Suppose we have a content item $C$ submitted by the user $U_c$. Now a voter $V$ comes to vote for it and clicks on the +1 button.

The voter has his own submissions for which he has received a total amount of positive vote $p_V$ and a total amount of negative vote $n_V$. As a result, his voting influence $i_V$ is modified: its not +1 but calculated according to the formula:

$i_V = f_W(p_V, n_V)$

where $f_W$ is the lower bound of Wilson score confidence interval. While a simple average such as:

$i_V = \frac{p_V}{p_V + n_V}$

might work when the number of positive and negative votes is large enough, its not good enough when the number of votes is low. The Wilson score confidence interval gives us a better, flexible balance between desired certainty in the result and the result itself.

This vote in turn is received by the content item $C$. Because its a positive vote, the amount of positive vote $p_C$ is changed for this content item

$p_C \leftarrow p_C + i_V$

and as a result, it has a new rating

$r_c = f_W(p_c, n_c)$

but the positive points $p_U$ of the creator of the content item are also changed:

$p_U \leftarrow p_U + i_V$

and as a result the voting influence $i_U$ of submitter is also changed:

$i_U = f_W(p_U, n_U)$

or in other words, he has "earned" a bigger influence in the voting system by submitting a well-rated content item.

This means that new members have no voting influence. As they submit content and receive votes their influence may rise if the existing users with high influence in the system consider their content to be good.

This is where the reference users $R$ come in. Their influence is fixed to always be 1

$i_R = 1$

Because of this, influence propagates through the system from them to other users who submit content which is deemed high-quality by the reference users. Those users in turn also change influence by voting for others and so forth.

Its also possible to scale down votes as they age. The two possible strategies are to scale all $p_X$ and $n_X$ values daily, for all content items and all users by multiplying them with a certain aging factor $k_a$

$p_X \leftarrow k_a p_X$

$n_X \leftarrow k_a n_X$

or to simply keep all positive and negative votes $V_p$ and $V_n$ in the database and recalculate $p_X$ and $n_X$ according to the age of the votes $a_V$, for example:

$p$X = \sum{\forall V_p} { i_V k_a^{a_V} }

$n$X = \sum{\forall V_n} { i_V k_a^{a_V} }

One of the convenient aspects of this system is that its easy to test-drive. It doesn't require more user action than simple democratic voting. It only requires an administrator to specify some reference users at the start which seed and then propagate influence throughout the system.

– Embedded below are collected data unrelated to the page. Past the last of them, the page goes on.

-- ==== Sys2Proof/Certificates/Slice0/Obligations.lean ====
section
/-! DEFINITION. The statements about the model, for the provers. -/

open Sys2Proof Sys2Proof.Machine
open Host (Outcome)

/-! ### The step and the invariants -/

/-- The command at the front of the queue is taken, the rest left waiting. -/
def Obligations.StepTakesFront : Prop :=
  ∀ (s : State) (c : Instr) (rest : List Instr), s.pending = c :: rest → step s = exec c { s with pending := rest }

/-- With no command waiting, one of the events that stand is put in the queue, and with none standing time passes, by no
more than to the next millisecond of the site clock. The model's choice (log entries 2 and 3). -/
def Obligations.IdleStep : Prop :=
  ∀ s : State, s.pending = [] → s.fine < finePerMs →
    (s.outstanding ≠ [] → ∃ e ∈ s.outstanding, step s = .next { s with pending := [e], choices := s.choices + 1 }) ∧
      (s.outstanding = [] →
        ∃ t, step s = .next t ∧ t = { s with clock := t.clock, fine := t.fine } ∧ t.fine < finePerMs ∧
          s.instant < t.instant ∧ t.instant ≤ (s.clock + 1) * finePerMs)

/-- The state right after reset meets every invariant below. -/
def Obligations.ResetMeetsInvariants : Prop :=
  State.reset.lightConsistent ∧ State.reset.stillInHold ∧ State.reset.drivesConsistent ∧
    State.reset.EngineConsistent ∧ State.reset.ActiveMatches ∧ State.reset.Sized ∧ State.reset.TablesLawful

/-- After every step the emitter is ON exactly while all conditions of R128 hold. -/
def Obligations.StepKeepsLightConsistent : Prop :=
  ∀ s t : State, s.lightConsistent → step s = .next t → t.lightConsistent

/-- While the site hold is in force no axis is in MOVING, FINE, INDEXING or SETTLING, nor READY. -/
def Obligations.StepKeepsAxesStillInHold : Prop :=
  ∀ s t : State, s.stillInHold → step s = .next t → t.stillInHold

/-- The optional fields of both drives' records stay present exactly in the states R105 gives. -/
def Obligations.StepKeepsDrivesConsistent : Prop :=
  ∀ s t : State, s.drivesConsistent → step s = .next t → t.drivesConsistent

/-- The aim context, the suspend record, the open observation and the window in progress stay as the engine's state has
them. -/
def Obligations.StepKeepsEngineConsistent : Prop :=
  ∀ s t : State, s.EngineConsistent → step s = .next t → t.EngineConsistent

/-- The ACTIVE record stays the one the aim context names. -/
def Obligations.StepKeepsActiveRecord : Prop :=
  ∀ s t : State, s.EngineConsistent → s.ActiveMatches → step s = .next t → t.ActiveMatches
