-- ==== Sys2Proof/Laws/State.lean ====
section
/-! SUPPORT. One lemma per field per update of the State: what the plain updates leave unchanged and what they write. -/

namespace Sys2Proof.Machine

open Sys2Proof

variable (s : State)

/-! ### `State.respond` -/

@[simp] theorem State.respond_clock (code : Nat) (a : Answer) : (s.respond code a).clock = s.clock := rfl
@[simp] theorem State.respond_fine (code : Nat) (a : Answer) : (s.respond code a).fine = s.fine := rfl
@[simp] theorem State.respond_setup (code : Nat) (a : Answer) : (s.respond code a).setup = s.setup := rfl
@[simp] theorem State.respond_table (code : Nat) (a : Answer) : (s.respond code a).table = s.table := rfl
@[simp] theorem State.respond_sectors (code : Nat) (a : Answer) : (s.respond code a).sectors = s.sectors := rfl
@[simp] theorem State.respond_decayDue (code : Nat) (a : Answer) : (s.respond code a).decayDue = s.decayDue := rfl
@[simp] theorem State.respond_forced (code : Nat) (a : Answer) : (s.respond code a).forced = s.forced := rfl
@[simp] theorem State.respond_engine (code : Nat) (a : Answer) : (s.respond code a).engine = s.engine := rfl
@[simp] theorem State.respond_hz (code : Nat) (a : Answer) : (s.respond code a).hz = s.hz := rfl
@[simp] theorem State.respond_vt (code : Nat) (a : Answer) : (s.respond code a).vt = s.vt := rfl
@[simp] theorem State.respond_axesReadyRaised (code : Nat) (a : Answer) :
    (s.respond code a).axesReadyRaised = s.axesReadyRaised := rfl
@[simp] theorem State.respond_light (code : Nat) (a : Answer) : (s.respond code a).light = s.light := rfl
@[simp] theorem State.respond_config (code : Nat) (a : Answer) : (s.respond code a).config = s.config := rfl
@[simp] theorem State.respond_line (code : Nat) (a : Answer) : (s.respond code a).line = s.line := rfl
@[simp] theorem State.respond_peers (code : Nat) (a : Answer) : (s.respond code a).peers = s.peers := rfl
@[simp] theorem State.respond_choices (code : Nat) (a : Answer) : (s.respond code a).choices = s.choices := rfl
@[simp] theorem State.respond_pending (code : Nat) (a : Answer) : (s.respond code a).pending = s.pending := rfl

/-! ### `State.raise` -/

@[simp] theorem State.raise_clock (m : EventMark) : (s.raise m).clock = s.clock := rfl
@[simp] theorem State.raise_fine (m : EventMark) : (s.raise m).fine = s.fine := rfl
@[simp] theorem State.raise_setup (m : EventMark) : (s.raise m).setup = s.setup := rfl
@[simp] theorem State.raise_table (m : EventMark) : (s.raise m).table = s.table := rfl
@[simp] theorem State.raise_sectors (m : EventMark) : (s.raise m).sectors = s.sectors := rfl
@[simp] theorem State.raise_decayDue (m : EventMark) : (s.raise m).decayDue = s.decayDue := rfl
@[simp] theorem State.raise_forced (m : EventMark) : (s.raise m).forced = s.forced := rfl
@[simp] theorem State.raise_engine (m : EventMark) : (s.raise m).engine = s.engine := rfl
@[simp] theorem State.raise_hz (m : EventMark) : (s.raise m).hz = s.hz := rfl
@[simp] theorem State.raise_vt (m : EventMark) : (s.raise m).vt = s.vt := rfl
@[simp] theorem State.raise_axesReadyRaised (m : EventMark) : (s.raise m).axesReadyRaised = s.axesReadyRaised := rfl
@[simp] theorem State.raise_light (m : EventMark) : (s.raise m).light = s.light := rfl
@[simp] theorem State.raise_config (m : EventMark) : (s.raise m).config = s.config := rfl
@[simp] theorem State.raise_line (m : EventMark) : (s.raise m).line = s.line := rfl
@[simp] theorem State.raise_peers (m : EventMark) : (s.raise m).peers = s.peers := rfl
@[simp] theorem State.raise_choices (m : EventMark) : (s.raise m).choices = s.choices := rfl
@[simp] theorem State.raise_pending (m : EventMark) : (s.raise m).pending = s.pending := rfl

/-! ### `State.setRecord` -/

@[simp] theorem State.setRecord_clock (i : Nat) (r : Option TargetRecord) : (s.setRecord i r).clock = s.clock := rfl
@[simp] theorem State.setRecord_fine (i : Nat) (r : Option TargetRecord) : (s.setRecord i r).fine = s.fine := rfl
@[simp] theorem State.setRecord_setup (i : Nat) (r : Option TargetRecord) : (s.setRecord i r).setup = s.setup := rfl
@[simp] theorem State.setRecord_sectors (i : Nat) (r : Option TargetRecord) :
    (s.setRecord i r).sectors = s.sectors := rfl
@[simp] theorem State.setRecord_decayDue (i : Nat) (r : Option TargetRecord) :
    (s.setRecord i r).decayDue = s.decayDue := rfl
@[simp] theorem State.setRecord_forced (i : Nat) (r : Option TargetRecord) : (s.setRecord i r).forced = s.forced := rfl
@[simp] theorem State.setRecord_engine (i : Nat) (r : Option TargetRecord) : (s.setRecord i r).engine = s.engine := rfl
@[simp] theorem State.setRecord_hz (i : Nat) (r : Option TargetRecord) : (s.setRecord i r).hz = s.hz := rfl
@[simp] theorem State.setRecord_vt (i : Nat) (r : Option TargetRecord) : (s.setRecord i r).vt = s.vt := rfl
@[simp] theorem State.setRecord_axesReadyRaised (i : Nat) (r : Option TargetRecord) :
    (s.setRecord i r).axesReadyRaised = s.axesReadyRaised := rfl
@[simp] theorem State.setRecord_light (i : Nat) (r : Option TargetRecord) : (s.setRecord i r).light = s.light := rfl
@[simp] theorem State.setRecord_config (i : Nat) (r : Option TargetRecord) : (s.setRecord i r).config = s.config := rfl
@[simp] theorem State.setRecord_line (i : Nat) (r : Option TargetRecord) : (s.setRecord i r).line = s.line := rfl
@[simp] theorem State.setRecord_peers (i : Nat) (r : Option TargetRecord) : (s.setRecord i r).peers = s.peers := rfl
@[simp] theorem State.setRecord_link (i : Nat) (r : Option TargetRecord) : (s.setRecord i r).link = s.link := rfl
@[simp] theorem State.setRecord_choices (i : Nat) (r : Option TargetRecord) :
    (s.setRecord i r).choices = s.choices := rfl
@[simp] theorem State.setRecord_pending (i : Nat) (r : Option TargetRecord) :
    (s.setRecord i r).pending = s.pending := rfl
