/-! ### `State.offerIntent` -/

@[simp] theorem State.offerIntent_clock (r : TargetRecord) (d : Nat) : (s.offerIntent r d).clock = s.clock := by
  unfold State.offerIntent; repeat' split
  all_goals simp
@[simp] theorem State.offerIntent_fine (r : TargetRecord) (d : Nat) : (s.offerIntent r d).fine = s.fine := by
  unfold State.offerIntent; repeat' split
  all_goals simp
@[simp] theorem State.offerIntent_setup (r : TargetRecord) (d : Nat) : (s.offerIntent r d).setup = s.setup := by
  unfold State.offerIntent; repeat' split
  all_goals simp
@[simp] theorem State.offerIntent_table (r : TargetRecord) (d : Nat) : (s.offerIntent r d).table = s.table := by
  unfold State.offerIntent; repeat' split
  all_goals simp
@[simp] theorem State.offerIntent_sectors (r : TargetRecord) (d : Nat) : (s.offerIntent r d).sectors = s.sectors := by
  unfold State.offerIntent; repeat' split
  all_goals simp
@[simp] theorem State.offerIntent_decayDue (r : TargetRecord) (d : Nat) :
    (s.offerIntent r d).decayDue = s.decayDue := by
  unfold State.offerIntent; repeat' split
  all_goals simp
@[simp] theorem State.offerIntent_forced (r : TargetRecord) (d : Nat) : (s.offerIntent r d).forced = s.forced := by
  unfold State.offerIntent; repeat' split
  all_goals simp
@[simp] theorem State.offerIntent_engine (r : TargetRecord) (d : Nat) : (s.offerIntent r d).engine = s.engine := by
  unfold State.offerIntent; repeat' split
  all_goals simp
@[simp] theorem State.offerIntent_hz (r : TargetRecord) (d : Nat) : (s.offerIntent r d).hz = s.hz := by
  unfold State.offerIntent; repeat' split
  all_goals simp
@[simp] theorem State.offerIntent_vt (r : TargetRecord) (d : Nat) : (s.offerIntent r d).vt = s.vt := by
  unfold State.offerIntent; repeat' split
  all_goals simp
@[simp] theorem State.offerIntent_axesReadyRaised (r : TargetRecord) (d : Nat) :
    (s.offerIntent r d).axesReadyRaised = s.axesReadyRaised := by
  unfold State.offerIntent; repeat' split
  all_goals simp
@[simp] theorem State.offerIntent_light (r : TargetRecord) (d : Nat) : (s.offerIntent r d).light = s.light := by
  unfold State.offerIntent; repeat' split
  all_goals simp
@[simp] theorem State.offerIntent_config (r : TargetRecord) (d : Nat) : (s.offerIntent r d).config = s.config := by
  unfold State.offerIntent; repeat' split
  all_goals simp
@[simp] theorem State.offerIntent_peers (r : TargetRecord) (d : Nat) : (s.offerIntent r d).peers = s.peers := by
  unfold State.offerIntent; repeat' split
  all_goals simp
@[simp] theorem State.offerIntent_link (r : TargetRecord) (d : Nat) : (s.offerIntent r d).link = s.link := by
  unfold State.offerIntent; repeat' split
  all_goals simp
@[simp] theorem State.offerIntent_choices (r : TargetRecord) (d : Nat) : (s.offerIntent r d).choices = s.choices := by
  unfold State.offerIntent; repeat' split
  all_goals simp
@[simp] theorem State.offerIntent_pending (r : TargetRecord) (d : Nat) : (s.offerIntent r d).pending = s.pending := by
  unfold State.offerIntent; repeat' split
  all_goals simp

/-! ### `State.handOver` -/

@[simp] theorem State.handOver_clock (k : Nat) (r : TargetRecord) (d : Direction) :
    (s.handOver k r d).clock = s.clock := by
  unfold State.handOver; simp
@[simp] theorem State.handOver_fine (k : Nat) (r : TargetRecord) (d : Direction) :
    (s.handOver k r d).fine = s.fine := by
  unfold State.handOver; simp
@[simp] theorem State.handOver_setup (k : Nat) (r : TargetRecord) (d : Direction) :
    (s.handOver k r d).setup = s.setup := by
  unfold State.handOver; simp
@[simp] theorem State.handOver_sectors (k : Nat) (r : TargetRecord) (d : Direction) :
    (s.handOver k r d).sectors = s.sectors := by
  unfold State.handOver; simp
@[simp] theorem State.handOver_decayDue (k : Nat) (r : TargetRecord) (d : Direction) :
    (s.handOver k r d).decayDue = s.decayDue := by
  unfold State.handOver; simp
@[simp] theorem State.handOver_forced (k : Nat) (r : TargetRecord) (d : Direction) :
    (s.handOver k r d).forced = s.forced := by
  unfold State.handOver; simp
@[simp] theorem State.handOver_axesReadyRaised (k : Nat) (r : TargetRecord) (d : Direction) :
    (s.handOver k r d).axesReadyRaised = s.axesReadyRaised := by
  unfold State.handOver; simp
@[simp] theorem State.handOver_config (k : Nat) (r : TargetRecord) (d : Direction) :
    (s.handOver k r d).config = s.config := by
  unfold State.handOver; simp
@[simp] theorem State.handOver_peers (k : Nat) (r : TargetRecord) (d : Direction) :
    (s.handOver k r d).peers = s.peers := by
  unfold State.handOver; simp
@[simp] theorem State.handOver_link (k : Nat) (r : TargetRecord) (d : Direction) :
    (s.handOver k r d).link = s.link := by
  unfold State.handOver; simp
@[simp] theorem State.handOver_choices (k : Nat) (r : TargetRecord) (d : Direction) :
    (s.handOver k r d).choices = s.choices := by
  unfold State.handOver; simp
@[simp] theorem State.handOver_pending (k : Nat) (r : TargetRecord) (d : Direction) :
    (s.handOver k r d).pending = s.pending := by
  unfold State.handOver; simp

/-! ### `State.dropForced` -/

@[simp] theorem State.dropForced_clock : (s.dropForced).clock = s.clock := by
  unfold State.dropForced; simp
@[simp] theorem State.dropForced_fine : (s.dropForced).fine = s.fine := by
  unfold State.dropForced; simp
@[simp] theorem State.dropForced_setup : (s.dropForced).setup = s.setup := by
  unfold State.dropForced; simp
@[simp] theorem State.dropForced_table : (s.dropForced).table = s.table := by
  unfold State.dropForced; simp
@[simp] theorem State.dropForced_sectors : (s.dropForced).sectors = s.sectors := by
  unfold State.dropForced; simp
@[simp] theorem State.dropForced_decayDue : (s.dropForced).decayDue = s.decayDue := by
  unfold State.dropForced; simp
@[simp] theorem State.dropForced_engine : (s.dropForced).engine = s.engine := by
  unfold State.dropForced; simp
@[simp] theorem State.dropForced_hz : (s.dropForced).hz = s.hz := by
  unfold State.dropForced; simp
@[simp] theorem State.dropForced_vt : (s.dropForced).vt = s.vt := by
  unfold State.dropForced; simp
@[simp] theorem State.dropForced_axesReadyRaised : (s.dropForced).axesReadyRaised = s.axesReadyRaised := by
  unfold State.dropForced; simp
@[simp] theorem State.dropForced_light : (s.dropForced).light = s.light := by
  unfold State.dropForced; simp
@[simp] theorem State.dropForced_config : (s.dropForced).config = s.config := by
  unfold State.dropForced; simp
@[simp] theorem State.dropForced_line : (s.dropForced).line = s.line := by
  unfold State.dropForced; simp
@[simp] theorem State.dropForced_peers : (s.dropForced).peers = s.peers := by
  unfold State.dropForced; simp
@[simp] theorem State.dropForced_choices : (s.dropForced).choices = s.choices := by
  unfold State.dropForced; simp
@[simp] theorem State.dropForced_pending : (s.dropForced).pending = s.pending := by
  unfold State.dropForced; simp

/-! ### `State.ordinaryPass` -/

@[simp] theorem State.ordinaryPass_clock : (s.ordinaryPass).clock = s.clock := by
  unfold State.ordinaryPass; repeat' split
  all_goals simp
@[simp] theorem State.ordinaryPass_fine : (s.ordinaryPass).fine = s.fine := by
  unfold State.ordinaryPass; repeat' split
  all_goals simp
@[simp] theorem State.ordinaryPass_setup : (s.ordinaryPass).setup = s.setup := by
  unfold State.ordinaryPass; repeat' split
  all_goals simp
@[simp] theorem State.ordinaryPass_sectors : (s.ordinaryPass).sectors = s.sectors := by
  unfold State.ordinaryPass; repeat' split
  all_goals simp
@[simp] theorem State.ordinaryPass_decayDue : (s.ordinaryPass).decayDue = s.decayDue := by
  unfold State.ordinaryPass; repeat' split
  all_goals simp
@[simp] theorem State.ordinaryPass_forced : (s.ordinaryPass).forced = s.forced := by
  unfold State.ordinaryPass; repeat' split
  all_goals simp
@[simp] theorem State.ordinaryPass_axesReadyRaised : (s.ordinaryPass).axesReadyRaised = s.axesReadyRaised := by
  unfold State.ordinaryPass; repeat' split
  all_goals simp
@[simp] theorem State.ordinaryPass_config : (s.ordinaryPass).config = s.config := by
  unfold State.ordinaryPass; repeat' split
  all_goals simp
@[simp] theorem State.ordinaryPass_peers : (s.ordinaryPass).peers = s.peers := by
  unfold State.ordinaryPass; repeat' split
  all_goals simp
@[simp] theorem State.ordinaryPass_link : (s.ordinaryPass).link = s.link := by
  unfold State.ordinaryPass; repeat' split
  all_goals simp
@[simp] theorem State.ordinaryPass_choices : (s.ordinaryPass).choices = s.choices := by
  unfold State.ordinaryPass; repeat' split
  all_goals simp
@[simp] theorem State.ordinaryPass_pending : (s.ordinaryPass).pending = s.pending := by
  unfold State.ordinaryPass; repeat' split
  all_goals simp

/-! ### `State.forcedIdle` -/

@[simp] theorem State.forcedIdle_clock (k : Nat) (r : TargetRecord) : (s.forcedIdle k r).clock = s.clock := by
  unfold State.forcedIdle; repeat' split
  all_goals simp
@[simp] theorem State.forcedIdle_fine (k : Nat) (r : TargetRecord) : (s.forcedIdle k r).fine = s.fine := by
  unfold State.forcedIdle; repeat' split
  all_goals simp
@[simp] theorem State.forcedIdle_setup (k : Nat) (r : TargetRecord) : (s.forcedIdle k r).setup = s.setup := by
  unfold State.forcedIdle; repeat' split
  all_goals simp
@[simp] theorem State.forcedIdle_sectors (k : Nat) (r : TargetRecord) : (s.forcedIdle k r).sectors = s.sectors := by
  unfold State.forcedIdle; repeat' split
  all_goals simp
@[simp] theorem State.forcedIdle_decayDue (k : Nat) (r : TargetRecord) : (s.forcedIdle k r).decayDue = s.decayDue := by
  unfold State.forcedIdle; repeat' split
  all_goals simp
@[simp] theorem State.forcedIdle_axesReadyRaised (k : Nat) (r : TargetRecord) :
    (s.forcedIdle k r).axesReadyRaised = s.axesReadyRaised := by
  unfold State.forcedIdle; repeat' split
  all_goals simp
@[simp] theorem State.forcedIdle_config (k : Nat) (r : TargetRecord) : (s.forcedIdle k r).config = s.config := by
  unfold State.forcedIdle; repeat' split
  all_goals simp
@[simp] theorem State.forcedIdle_peers (k : Nat) (r : TargetRecord) : (s.forcedIdle k r).peers = s.peers := by
  unfold State.forcedIdle; repeat' split
  all_goals simp
@[simp] theorem State.forcedIdle_choices (k : Nat) (r : TargetRecord) : (s.forcedIdle k r).choices = s.choices := by
  unfold State.forcedIdle; repeat' split
  all_goals simp
@[simp] theorem State.forcedIdle_pending (k : Nat) (r : TargetRecord) : (s.forcedIdle k r).pending = s.pending := by
  unfold State.forcedIdle; repeat' split
  all_goals simp

/-! ### `State.selection` -/

@[simp] theorem State.selection_clock : (s.selection).clock = s.clock := by
  unfold State.selection; repeat' split
  all_goals simp
@[simp] theorem State.selection_fine : (s.selection).fine = s.fine := by
  unfold State.selection; repeat' split
  all_goals simp
@[simp] theorem State.selection_setup : (s.selection).setup = s.setup := by
  unfold State.selection; repeat' split
  all_goals simp
@[simp] theorem State.selection_sectors : (s.selection).sectors = s.sectors := by
  unfold State.selection; repeat' split
  all_goals simp
@[simp] theorem State.selection_decayDue : (s.selection).decayDue = s.decayDue := by
  unfold State.selection; repeat' split
  all_goals simp
@[simp] theorem State.selection_axesReadyRaised : (s.selection).axesReadyRaised = s.axesReadyRaised := by
  unfold State.selection; repeat' split
  all_goals simp
@[simp] theorem State.selection_config : (s.selection).config = s.config := by
  unfold State.selection; repeat' split
  all_goals simp
@[simp] theorem State.selection_peers : (s.selection).peers = s.peers := by
  unfold State.selection; repeat' split
  all_goals simp
@[simp] theorem State.selection_choices : (s.selection).choices = s.choices := by
  unfold State.selection; repeat' split
  all_goals simp
@[simp] theorem State.selection_pending : (s.selection).pending = s.pending := by
  unfold State.selection; repeat' split
  all_goals simp

/-! ### `State.select` -/

@[simp] theorem State.select_clock : (s.select).clock = s.clock := by
  unfold State.select; repeat' split
  all_goals simp
@[simp] theorem State.select_fine : (s.select).fine = s.fine := by
  unfold State.select; repeat' split
  all_goals simp
@[simp] theorem State.select_setup : (s.select).setup = s.setup := by
  unfold State.select; repeat' split
  all_goals simp
@[simp] theorem State.select_sectors : (s.select).sectors = s.sectors := by
  unfold State.select; repeat' split
  all_goals simp
@[simp] theorem State.select_decayDue : (s.select).decayDue = s.decayDue := by
  unfold State.select; repeat' split
  all_goals simp
@[simp] theorem State.select_axesReadyRaised : (s.select).axesReadyRaised = s.axesReadyRaised := by
  unfold State.select; repeat' split
  all_goals simp
@[simp] theorem State.select_config : (s.select).config = s.config := by
  unfold State.select; repeat' split
  all_goals simp
@[simp] theorem State.select_peers : (s.select).peers = s.peers := by
  unfold State.select; repeat' split
  all_goals simp
@[simp] theorem State.select_choices : (s.select).choices = s.choices := by
  unfold State.select; repeat' split
  all_goals simp
@[simp] theorem State.select_pending : (s.select).pending = s.pending := by
  unfold State.select; repeat' split
  all_goals simp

I tested this system on a forum dataset (details available on request) and found that the system achieves around 50% reduction of difference from a moderator only system compared to scores of a democratic system, even when the direct voting of reference users is turned off for content items and only the indirect (to other users) influence is counted. $(p < 0.05)$

What does a 50% reduction in the difference mean? Let the score of a content item $C$ be measured in 3 systems: democratic $D$, reference-users-only $R$ and hybrid $H$ with direct influence of reference users to content items being turned off. By sorting the items according to those scores we can calculate their ranks in the 3 systems: $r_D$, $r_R$ and $r$H respectively. The value of the rank is in the range $1$ to $n$, where $n$ is total number of content items. The absolute difference between the democratic ranking and the reference ranking $d${DR} is:

$d_{DR} = abs(r_D - r_R)$

while the absolute difference between the hybrid ranking and the reference ranking $d_{HR}$ is:

$d_{HR} = abs(r_H - r_R)$

and it turns out that on average,

$d${HR} = 0.5 d{DR}

The important downside of these results is that the people using the system were not aware that points are calculated in a different way. The original votes were given by people who knew that the system is democratic and acted accordingly. It remains to be seen what the results would be if people are aware that their voting influence depends on the way others vote for their submitted content.

I pondered starting a website similar to hacker news based on this voting and scoring scheme, however starting a whole new news website is about much more than just scoring algorithms (it requires reputation in the online comminty, popularity and most importantly time, none of which I presently have in sufficient amounts or know how to achieve). But hopefully, pg and the rest of the hacker news team might find this scheme useful enough to somehow incorporate it into the existing scoring system.